Ce document peut être divisé en deux parties: la
première, d’intérêt très relatif, revient sur le contexte et les éléments de la
cybersécurité, en abordant de manière rapide (et donc superficielle) les
notions de cyberespace, cyberarmes (malware, botnets, attaques DDoS), systèmes
automatisés de défense, cibles (réseaux du gouvernement et des armées,
infrastructures critiques), acteurs (Etats, hacktivistes, terroristes et
criminalité organisée), APT, problématique de l’attribution, environnement de
la menace (avec rappel des faits marquants récents que sont les attaques contre
l’Estonie, le conflit russo-géorgien, les cyberattaques contre l’Iran), le tout
en une petite dizaine de pages, et sans apporter d’éléments d’information
nouveaux. Nous retenons toutefois de cette première partie les quelques lignes
dédiées aux moyens de réponse aux cyberattaques automatisés. Ce hacking de
représailles (retaliatory hacking)
semble être pratiqué davantage dans le secteur privé qu’au sein des forces
étatiques. L’Etat peut être cependant engagé dans de telles cyberattaques
réactives dans des situations spécifiques de crise et de combat. Mais l’Etat
peut-il encourager cette pratique dans le privé, alors que le cadre légal
prohibe la diffusion de malware et l’intrusion dans des systèmes ? Doit-on
interdire ces contre-attaques lorsqu’elles permettent de faire cesser les
atteintes préjudiciables à la sécurité nationale ? La DARPA finance un
programme important pour le développement de systèmes de sécurité automatisés
capables de répondre à des cyberattaques et de les neutraliser. Rappelons aussi
que d’autres Etats financent de telles initiatives (le Japon par exemple).

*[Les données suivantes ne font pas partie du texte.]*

/-- Up to its total a nonempty buffer is busy: well timed it is being sent, malformed it is in `Error`. -/
theorem status_ne_idle {W e : Nat} {buf : List Word} (hne : buf ≠ []) (he : e ≤ total buf) : status W buf e ≠ .idle := by
  intro hidle
  rcases status_eq_idle_iff.mp hidle with hnil | ⟨-, hend⟩
  · exact hne hnil
  · exact absurd hend (Nat.not_lt.mpr he)

/-! ### LOADs around the ends of a train -/

/-- Settles O42: the first LOAD leaves the counter at 0, where a nonempty buffer is busy. -/
theorem secondLoadBeforeATickIsIgnored : Obligations.SecondLoadBeforeATickIsIgnored := by
  intro s t sel sel' cmd cmd' e' hidle h hne he'
  have hbusy : t.status ≠ .idle := by
    rw [State.status, exec_load_counter hidle h]
    exact status_ne_idle hne (Nat.zero_le _)
  exact exec_load_of_not_idle ((exec_next_cfg h).symm ▸ he') hbusy

theorem State.nextCounter_of_lt {s : State} (h : s.counter + 1 < 2 ^ s.cfg.width) : s.nextCounter = s.counter + 1 :=
  Nat.mod_eq_of_lt h

/-- Settles O43: at the total the block is busy, and the TICK carries the counter past it. -/
theorem loadAtTheEndDependsOnTheOrder : Obligations.LoadAtTheEndDependsOnTheOrder := by
  intro s sel cmd e he hkeeps hne hw hend
  have hbusy : s.status ≠ .idle := status_ne_idle hne hend.le
  have hnext : s.nextCounter = total s.buf + 1 := by
    rw [← hend]
    exact State.nextCounter_of_lt (hend ▸ hw.total_succ_lt hne)
  have hidle : (s.setCounter s.nextCounter).report.status = .idle := by
    rw [State.report_status, State.setCounter_status, hnext]
    exact status_past_end hw (Nat.lt_succ_self _)
  exact ⟨exec_load_of_not_idle he hbusy, _, _, exec_tick_eq_report s, hidle, exec_load_of_keepsContract he hkeeps hidle,
    append_buf (List.length_take_le _ _), rfl⟩

/-! ### The waveform of a train -/

/-- The level in segment `k` of a waveform that begins with `c`: `c` in the even segments, `!c` in the odd ones (R77). -/
theorem waveform_getElem? {ds : List Word} {c : Bool} {j k : Nat} (hk : k < ds.length) (hlow : boundary ds k ≤ j)
    (hup : j < boundary ds (k + 1)) : (waveform c ds)[j]? = some (c == (k % 2 == 0)) := by
  induction ds generalizing c j k with
  | nil => exact absurd hk k.not_lt_zero
  | cons d ds ih =>
    rw [boundary_cons_succ] at hup
    rw [waveform]
    cases k with
    | zero =>
      rw [boundary_zero, Nat.add_zero] at hup
      rw [List.getElem?_append_left (by simpa using hup), List.getElem?_replicate_of_lt hup]
      simp
    | succ k =>
      rw [boundary_cons_succ] at hlow
      rw [List.getElem?_append_right (by simp; omega), List.length_replicate,
        ih (c := !c) (Nat.lt_of_succ_lt_succ hk) (by omega) (by omega)]
      rcases Nat.mod_two_eq_zero_or_one k with hpar | hpar
      · simp [Nat.succ_mod_two_eq_one_iff.mpr hpar, hpar]
      · simp [Nat.succ_mod_two_eq_zero_iff.mpr hpar, hpar]

/-- From elapsed value 1 to the total the statuses of a well-timed train are its waveform (R77). -/
theorem statuses_eq_waveform {W : Nat} {buf : List Word} (hw : WellTimed W buf) :
    (List.range (total buf)).map (fun j => status W buf (j + 1)) = (waveform true buf).map .transmit := by
  apply List.ext_getElem?
  intro j
  rcases Nat.lt_or_ge j (total buf) with hj | hj
  · have hne : buf ≠ [] := by rintro rfl; exact absurd hj (Nat.not_lt_zero j)
    obtain ⟨k, hk, hup, hlow⟩ := exists_segment hne (show j + 1 ≤ total buf from hj)
    have hlow' : boundary buf k ≤ j := by
      rcases hlow with hlt | rfl
      · exact Nat.le_of_lt_succ hlt
      · simp
    rw [List.getElem?_map, List.getElem?_map, List.getElem?_range hj, waveform_getElem? hk hlow' hup, Option.map_some,
      Option.map_some, status_in_segment hw hk hup hlow, Bool.true_beq]
  · rw [List.getElem?_eq_none (by simpa using hj), List.getElem?_eq_none (by simpa [waveform_length] using hj)]

/-- The high levels of a waveform that begins with a mark are its marks (R83). -/
theorem waveform_count_true (ds : List Word) : (waveform true ds).count true = markTime ds := by
  induction ds using markTime.induct with
  | case1 => rfl
  | case2 d => simp [waveform, markTime]
  | case3 d d' ds ih => simp [waveform, markTime, List.count_replicate, ih]

/-! ### Running a program -/

/-- A command that completes does the same whatever inputs wait behind it (R35). -/
theorem exec_setStream {i : Instr} {s t : State} (h : exec i s = .next t) (rest : List Input) :
    exec i (s.setStream rest) = .next (t.setStream rest) := by
  cases i with
  | load sel cmd =>
    obtain ⟨e, he⟩ := exists_encoder_of_exec_load h
    by_cases hidle : s.status = .idle
    · have hfit := reportedCount_le_of_exec_load he hidle h
      rw [exec_load_of_fits he hidle hfit] at h
      cases h
      exact exec_load_of_fits (s := s.setStream rest) he hidle hfit
    · rw [exec_load_next_of_not_idle hidle h]
      exact exec_load_of_not_idle (s := s.setStream rest) he hidle
  | new => cases h; rfl
  | tick => cases h; rfl
  | reset => cases h; rfl
  | get index => cases h; rfl
  | len => cases h; rfl
  | buffer => cases h; rfl

/-- A program's first command runs, and the run goes on with the rest of the program. -/
theorem runFor_withProgram_cons {i : Instr} {s t : State} (h : exec i s = .next t) (k : Nat) (is : List Instr) :
    runFor (k + 1) (s.withProgram (i :: is)) = runFor k (t.withProgram is) := by
  apply runFor_succ_next
  rw [step_of_decode (State.withProgram_cons s i is) (decode_encode i), State.withProgram_rest, State.withProgram,
    exec_setStream h, State.withProgram, exec_next_stream h]

/-! ### TICKS -/

/-- The state that one TICK leaves (R89). -/
def State.ticked (s : State) : State := (s.setCounter s.nextCounter).report

/-- The statuses that `k` TICKs see. -/
def State.tickStatuses (s : State) (k : Nat) : List Status :=
  (List.range k).map fun j => Machine.status s.cfg.width s.buf ((s.counter + (j + 1)) % 2 ^ s.cfg.width)

theorem exec_tick_eq_ticked (s : State) : exec .tick s = .next s.ticked := exec_tick_eq_report s

theorem runFor_ticks (k : Nat) (s : State) : runFor k (s.withProgram (ticks k)) = .next (State.ticked^[k] s) := by
  induction k generalizing s with
  | zero => rfl
  | succ k ih =>
    rw [ticks, List.replicate_succ, runFor_withProgram_cons (exec_tick_eq_ticked s), Function.iterate_succ_apply]
    exact ih s.ticked

/-- What one TICK leaves unchanged, any number of them does. -/
theorem ticks_unchanged {α : Type} (f : State → α) (hf : ∀ s, f s.ticked = f s) (k : Nat) (s : State) :
    f (State.ticked^[k] s) = f s := by
  induction k with
  | zero => rfl
  | succ k ih => rw [Function.iterate_succ_apply', hf, ih]

section Ticks

variable (k : Nat) (s : State)

@[simp] theorem ticks_cfg : (State.ticked^[k] s).cfg = s.cfg := ticks_unchanged State.cfg (fun _ => rfl) k s
@[simp] theorem ticks_cursor : (State.ticked^[k] s).cursor = s.cursor := ticks_unchanged State.cursor (fun _ => rfl) k s
@[simp] theorem ticks_storage : (State.ticked^[k] s).storage = s.storage := ticks_unchanged State.storage (fun _ => rfl) k s
@[simp] theorem ticks_stream : (State.ticked^[k] s).stream = s.stream := ticks_unchanged State.stream (fun _ => rfl) k s
@[simp] theorem ticks_buf : (State.ticked^[k] s).buf = s.buf := ticks_unchanged State.buf (fun _ => rfl) k s

theorem ticks_succ_counter : (State.ticked^[k + 1] s).counter = (s.counter + (k + 1)) % 2 ^ s.cfg.width := by
  induction k with
  | zero => rfl
  | succ k ih =>
    have hnext : (State.ticked^[k + 2] s).counter = (State.ticked^[k + 1] s).nextCounter := by
      rw [Function.iterate_succ_apply']
      rfl
    rw [hnext, State.nextCounter, ih, ticks_cfg, Nat.mod_add_mod, Nat.add_assoc]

La seconde partie nous semble plus
intéressante : elle traite des
institutions de la cybersécurité/défense américaine, des partages des rôles
entre elles, des missions attribuées, des responsabilités, des moyens alloués,
et de toute cette dynamique d’institutionnalisation de la cyberdéfense initiée aux
Etats-Unis depuis plusieurs années désormais.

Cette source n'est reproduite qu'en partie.